*Exercise instructions*:
In the listing that follows, the lines starting at the one containing "def execPortTokenArrival (cl" and ending at the one containing "let m := Nat.min" are to be returned exactly, both boundary lines included, and no others.

- Opening Delimiter -

/-- Takes the first `n` elements that satisfy `p` out of a list. -/
def dropN {α : Type} (p : α → Bool) (n : Nat) (l : List α) : List α :=
  match l with
  | [] => []
  | x :: r => if n ≠ 0 ∧ p x then dropN p (n - 1) r else x :: dropN p n r

/-- WAITT consumes n completions of a counter, or is held (R94, R97). -/
def State.waitt (s : State) (cl counter n : Nat) : State :=
  s.onCluster cl fun c =>
    let v := sget 0 c.counters counter
    if n ≤ v then
      s.setCluster cl { c.issue 1 with
        counters := sset 0 c.counters counter (v - n)
        xfers := dropN (fun x => x.counter = counter && x.complete) n c.xfers }
    else s.hold cl c (.waitt cl counter n) .token

/-- WAITT. -/
def execWaitt (cl counter n : Nat) (s : State) : Out := .next (s.waitt cl counter n)

/-! ## Port tokens -/

/-- The partitions that own a cluster or a granule in a region (R259); a die pool lies on every region of its die. -/
def State.partsInRegion (s : State) (region : Nat) : List Nat :=
  (List.range 64).filter fun p => s.partEn p &&
    ((s.partClusters p).any (fun cl => s.physAll cl / 8 = region) ||
     s.mem.owner.any fun e => e.2 = p + 1 && (e.1 / 2 ^ 20 = region || e.1 / 2 ^ 20 = 32 + region / 8))

/-- An unroutable header word (R259). -/
def State.routerHeader (s : State) (region port master : Nat) : State :=
  (s.raise 0x005 (site (region / 8) (region % 8) 0 6 port) master 0 0 0).resetParts (s.partsInRegion region) 4

/-- The header word of a token as its output port fills it (Table CLUS-8, R258). -/
def tokenHeader (h cl stream seq len dport dest rgen part : Nat) : Nat :=
  (0x200 + cl) * 2 ^ 116 + stream % 2 ^ 12 * 2 ^ 104 + seq % 2 ^ 16 * 2 ^ 88 + 1 * 2 ^ 76 + len % 64 * 2 ^ 70 +
    dport % 8 * 2 ^ 67 + bitsOf h 66 64 * 2 ^ 64 + bitsOf h 63 32 * 2 ^ 32 + (0x200 + dest) * 2 ^ 20 + rgen % 16 * 2 ^ 12 +
    part % 64 * 2 ^ 6

/-- The accesses of each cycle of a SEND or RECV copy: 64 bytes a cycle (R96, R98). -/
def copySpans (a words : Nat) (wr : Bool) : List (List Touch) := runSpans a (16 * words) 64 wr

/-- SEND takes a header, in its issue cycle, and its payload from scratch and uses one credit of the port (R24, R105). On a port that the program does not bind it waits for a
credit that none returns (DESIGN CHOICE, log entry 66). -/
def State.send (s : State) (cl src len port : Nat) : State :=
  s.onCluster cl fun c =>
    match aget c.outBind port with
    | none => s.hold cl c (.send cl src len port) .credit
    | some b =>
      if 8 ≤ sget 0 c.creditsUsed port then s.hold cl c (.send cl src len port) .credit
      else s.reading cl [(src, 16 * (len + 1))] fun s =>
        let h := c.readS src 16
        if h.2 then s.routerHeader (s.physAll cl / 8) (s.physOf cl % 8) (clusterMaster cl)
        else
          let p := (s.partOf cl).getD 0
          let seq := sget 0 c.seqOut port
          let hd := tokenHeader (leNat h.1) cl b.stream seq len b.dport b.dest (s.rd R.cfgPstatRgen p) p
          let ws := encodeWord (leBytes 16 hd) :: (List.range len).map fun i =>
            let w := wordAt c.scratch (src / 16 + 1 + i)
            (passWord w).getD w
          (s.setCluster cl { (c.copyRun ([(src, 16, false)] :: copySpans (src + 16) len false)).nextInstr with
            creditsUsed := sset 0 c.creditsUsed port (sget 0 c.creditsUsed port + 1)
            seqOut := sset 0 c.seqOut port ((seq + 1) % 2 ^ 16) }).updPkg fun k =>
              { k with tokens := k.tokens ++ [⟨b.dest, b.dport, cl, port, ws, p, s.rd R.cfgPstatRgen p % 16⟩] }

/-- SEND. -/
def execSend (cl srcAddr len port : Nat) (s : State) : Out := .next (s.send cl srcAddr len port)

/-- PORT_TOKEN_ARRIVAL: the oldest token in flight to an input port enters its queue. A port accepts tokens only from the output
port bound to it (R105); a token of an old reset generation is dropped (Table CLUS-10). -/
def State.tokenArrives (s : State) (cl port : Nat) : State :=
  match s.pkg.tokens.find? fun t => t.dest = cl && t.dport = port with
  | none => s
  | some t =>
    let s := s.updPkg fun k => { k with tokens := dropFirst (fun t => t.dest = cl && t.dport = port) k.tokens }
    let c := s.cluster cl
    if aget c.inBind port = some (t.src, t.sport) ∧ t.rgen = s.rd R.cfgPstatRgen t.part % 16 then
      s.setCluster cl { c with inq := aput c.inq port ((aget c.inq port).getD [] ++ [t.words]) }
    else s

/-- PORT_TOKEN_ARRIVAL. -/
def execPortTokenArrival (cl port : Nat) (s : State) : Out := .next (s.tokenArrives cl port)

/-- Writes words as they are stored into scratch. -/
def Cluster.putWords (c : Cluster) (a : Nat) (ws : List (List Byte)) : Cluster :=
  { c with scratch := (ws.foldl (fun (x : List Host.Cell × Nat) w => (putWord x.1 x.2 w, x.2 + 1)) (c.scratch, a / 16)).1 }

/-- RECV writes the oldest token of a port at DST_ADDR, its header's bits [19:0] as zero, and returns its credit. -/
def State.recv (s : State) (cl dst port : Nat) : State :=
  s.onCluster cl fun c =>
    match (aget c.inq port).getD [] with
    | [] => s.hold cl c (.recv cl dst port) .port
    | t :: r =>
      let n := t.length
      s.writing cl 5 [(dst, 16 * n)] fun s =>
        let h := leNat (decodeWord false (t.headD poisonWord)).bytes.1
        let ws := encodeWord (leBytes 16 (h / 2 ^ 20 * 2 ^ 20)) :: t.drop 1
        let s := s.setCluster cl { ((c.advance 1).copyRun (copySpans dst n true)).nextInstr.putWords dst ws with
          inq := if r.isEmpty then adel c.inq port else aput c.inq port r }
        match aget c.inBind port with
        | some (src, sport) => s.updPkg fun k =>
            { k with creditsOwed := sset 0 k.creditsOwed (8 * src + sport) (sget 0 k.creditsOwed (8 * src + sport) + 1) }
        | none => s

/-- RECV. -/
def execRecv (cl dstAddr port : Nat) (s : State) : Out := .next (s.recv cl dstAddr port)

/-- CREDIT_RETURN: credits the receiver has freed come back to an output port, at most those it owes (R24). -/
def State.creditBack (s : State) (cl port n : Nat) : State :=
  let k := 8 * cl + port
  let m := Nat.min n (sget 0 s.pkg.creditsOwed k)
  let c := s.cluster cl
  (s.setCluster cl { c with creditsUsed := sset 0 c.creditsUsed port (sget 0 c.creditsUsed port - m) }).updPkg fun g =>
    { g with creditsOwed := sset 0 g.creditsOwed k (sget 0 g.creditsOwed k - m) }

/-- CREDIT_RETURN. -/
def execCreditReturn (cl port n : Nat) (s : State) : Out := .next (s.creditBack cl port n)

/-! ## Control flow -/

/-- LOOP repeats the next `body` instructions `count` times (R99). -/
def State.loop (s : State) (cl count body : Nat) : State :=
  s.onCluster cl fun c =>
    if body = 0 then s.setCluster cl (c.issue 1)
    else s.setCluster cl { c.advance 1 with pc := c.pc + 1, loops := (c.pc + 1, c.pc + 1 + body, count - 1) :: c.loops }

/-- LOOP. -/
def execLoop (cl count body : Nat) (s : State) : Out := .next (s.loop cl count body)

/-- NOP idles for the encoded number of cycles (R98). -/
def State.nop (s : State) (cl cycles : Nat) : State := s.onCluster cl fun c => s.setCluster cl (c.issue cycles)

/-- NOP. -/
def execNop (cl cycles : Nat) (s : State) : Out := .next (s.nop cl cycles)

/-- JPAGE jumps to the start of the other page; with the fill outstanding it is a scratch-hazard fault (R99). Loops open at a JPAGE are left (DESIGN
CHOICE, log entry 67: R99 does not say what becomes of them). -/
def State.jpage (s : State) (cl : Nat) : State :=
  s.onCluster cl fun c =>
    if c.xfers.any (·.page) then s.scratchHazard cl
    else s.setCluster cl { c.issue 1 with page := 1 - c.page, pc := 0, loops := [] }

/-- JPAGE. -/
def execJpage (cl : Nat) (s : State) : Out := .next (s.jpage cl)

/-- The schedule counter starts again from 0: times to come keep their distance. -/
def Cluster.rebase (c : Cluster) : Cluster :=
  let t := c.schedCycles
  let ago (m : Sparse Nat) : Sparse Nat := (m.map fun e => (e.1, e.2 - t)).filter fun e => e.2 ≠ 0
  { c with
    schedCycles := 0, vecBusy := c.vecBusy - t, roEnd := c.roEnd.map (· - t), roReady := c.roReady - t, arrFree := c.arrFree - t
    wFree := ago c.wFree, wUsed := ago c.wUsed, wReady := ago c.wReady, paccFree := c.paccFree - t
    bankUse := c.bankUse.map fun u => { u with due := u.due - t } }

/-- STEP_BEGIN completes once the hub's begin message has arrived; the step's counts start (R94, R106). -/
def State.stepBegin (s : State) (cl : Nat) : State :=
  s.onCluster cl fun c =>
    if c.beginMsg then
      s.setCluster cl { (c.issue 1).rebase with
        beginMsg := false, inStep := true, stepSeq := c.stepSeq + 1, waitToken := 0, waitPort := 0,
        waitCredit := 0, waitFinal := 0, waitPower := 0, recompCycles := 0, poisonOut := 0, poisonRows := [], e2m1Nan := 0, spanCount := 0,
        sigs := [], checkSigs := [], tileProds := [], products := [], productOpen := false }
    else s.hold cl c (.stepBegin cl) .token

/-- STEP_BEGIN. -/
def execStepBegin (cl : Nat) (s : State) : Out := .next (s.stepBegin cl)

/-- The step record (Table CLUS-9). -/
def Cluster.stepRecord (c : Cluster) (cl : Nat) : List Byte :=
  leBytes 32 (c.stepSeq % 256 + cl * 2 ^ 8 + Nat.min c.spanCount 65535 * 2 ^ 16 + c.schedCycles % 2 ^ 32 * 2 ^ 32 +
    c.waitToken % 2 ^ 32 * 2 ^ 64 + c.waitPort % 2 ^ 32 * 2 ^ 96 + c.waitCredit % 2 ^ 32 * 2 ^ 128 +
    c.waitFinal % 2 ^ 32 * 2 ^ 160 + Nat.min c.e2m1Nan 65535 * 2 ^ 192 + Nat.min c.poisonOut 65535 * 2 ^ 208 +
    c.recompCycles % 2 ^ 32 * 2 ^ 224)

/-- Has every outbound transfer completed and the recompute engine finished (Table CLUS-1, R77)? -/
def Cluster.finalReady (c : Cluster) : Bool := c.spans.isEmpty && !(c.xfers.any fun x => !x.page && stOut x.desc && !x.complete)

/-- STEP_END writes the step record, sends the row events and reports the cluster done (R106, R107). -/
def State.stepEnd (s : State) (cl : Nat) : State :=
  s.onCluster cl fun c =>
    if c.finalReady then
      let c := ((c.stall fun c => c.roEnd.headD 0).issue 1).flushEvents
      s.setCluster cl { c with inStep := false, record := c.stepRecord cl }
    else s.hold cl c (.stepEnd cl) .final

/-! ## Row events -/

/-- The row range of the running step that holds a step row (R107). -/
def rowOwner (rows : List StepRow) (row : Nat) : Option StepRow :=
  rows.find? fun r => decide (r.first ≤ row) && decide (row < r.first + r.count)

/-- The hub adds one row-event entry to the request whose rows hold it (R107). -/
def State.countEvent (s : State) (p row span nan : Nat) : State :=
  match rowOwner ((s.part p).running.getD []) row with
  | none => s
  | some r =>
    let k := (r.client, r.req)
    let s := s.updReq k fun q => { q with span := q.span + span, e2m1 := q.e2m1 + nan }
    let isOne (g : Gen) : Bool := g.client = k.1 && g.req = k.2
    if r.kind = 0 then s
    else s.putGens (modFirst isOne (fun g => { g with span := g.span + span, e2m1 := g.e2m1 + nan }) s.gens)

/-- The hub takes a cluster's row-event messages. -/
def State.rowEvents (s : State) (cl : Nat) : State :=
  match s.partOf cl with
  | none => s
  | some p =>
    let c := s.cluster cl
    c.eventsSent.foldl (fun s e => s.countEvent p e.1 e.2.1 e.2.2) (s.setCluster cl { c with eventsSent := [] })

/-- ROW_EVENT_MESSAGE. -/
def execRowEventMessage (cl : Nat) (s : State) : Out := .next (s.rowEvents cl)

end Sys2Proof.Machine
end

- Closing Delimiter -

*Solution to this exercise*:
def execPortTokenArrival (cl port : Nat) (s : State) : Out := .next (s.tokenArrives cl port)

/-- Writes words as they are stored into scratch. -/
def Cluster.putWords (c : Cluster) (a : Nat) (ws : List (List Byte)) : Cluster :=
  { c with scratch := (ws.foldl (fun (x : List Host.Cell × Nat) w => (putWord x.1 x.2 w, x.2 + 1)) (c.scratch, a / 16)).1 }

/-- RECV writes the oldest token of a port at DST_ADDR, its header's bits [19:0] as zero, and returns its credit. -/
def State.recv (s : State) (cl dst port : Nat) : State :=
  s.onCluster cl fun c =>
    match (aget c.inq port).getD [] with
    | [] => s.hold cl c (.recv cl dst port) .port
    | t :: r =>
      let n := t.length
      s.writing cl 5 [(dst, 16 * n)] fun s =>
        let h := leNat (decodeWord false (t.headD poisonWord)).bytes.1
        let ws := encodeWord (leBytes 16 (h / 2 ^ 20 * 2 ^ 20)) :: t.drop 1
        let s := s.setCluster cl { ((c.advance 1).copyRun (copySpans dst n true)).nextInstr.putWords dst ws with
          inq := if r.isEmpty then adel c.inq port else aput c.inq port r }
        match aget c.inBind port with
        | some (src, sport) => s.updPkg fun k =>
            { k with creditsOwed := sset 0 k.creditsOwed (8 * src + sport) (sget 0 k.creditsOwed (8 * src + sport) + 1) }
        | none => s

/-- RECV. -/
def execRecv (cl dstAddr port : Nat) (s : State) : Out := .next (s.recv cl dstAddr port)

/-- CREDIT_RETURN: credits the receiver has freed come back to an output port, at most those it owes (R24). -/
def State.creditBack (s : State) (cl port n : Nat) : State :=
  let k := 8 * cl + port
  let m := Nat.min n (sget 0 s.pkg.creditsOwed k)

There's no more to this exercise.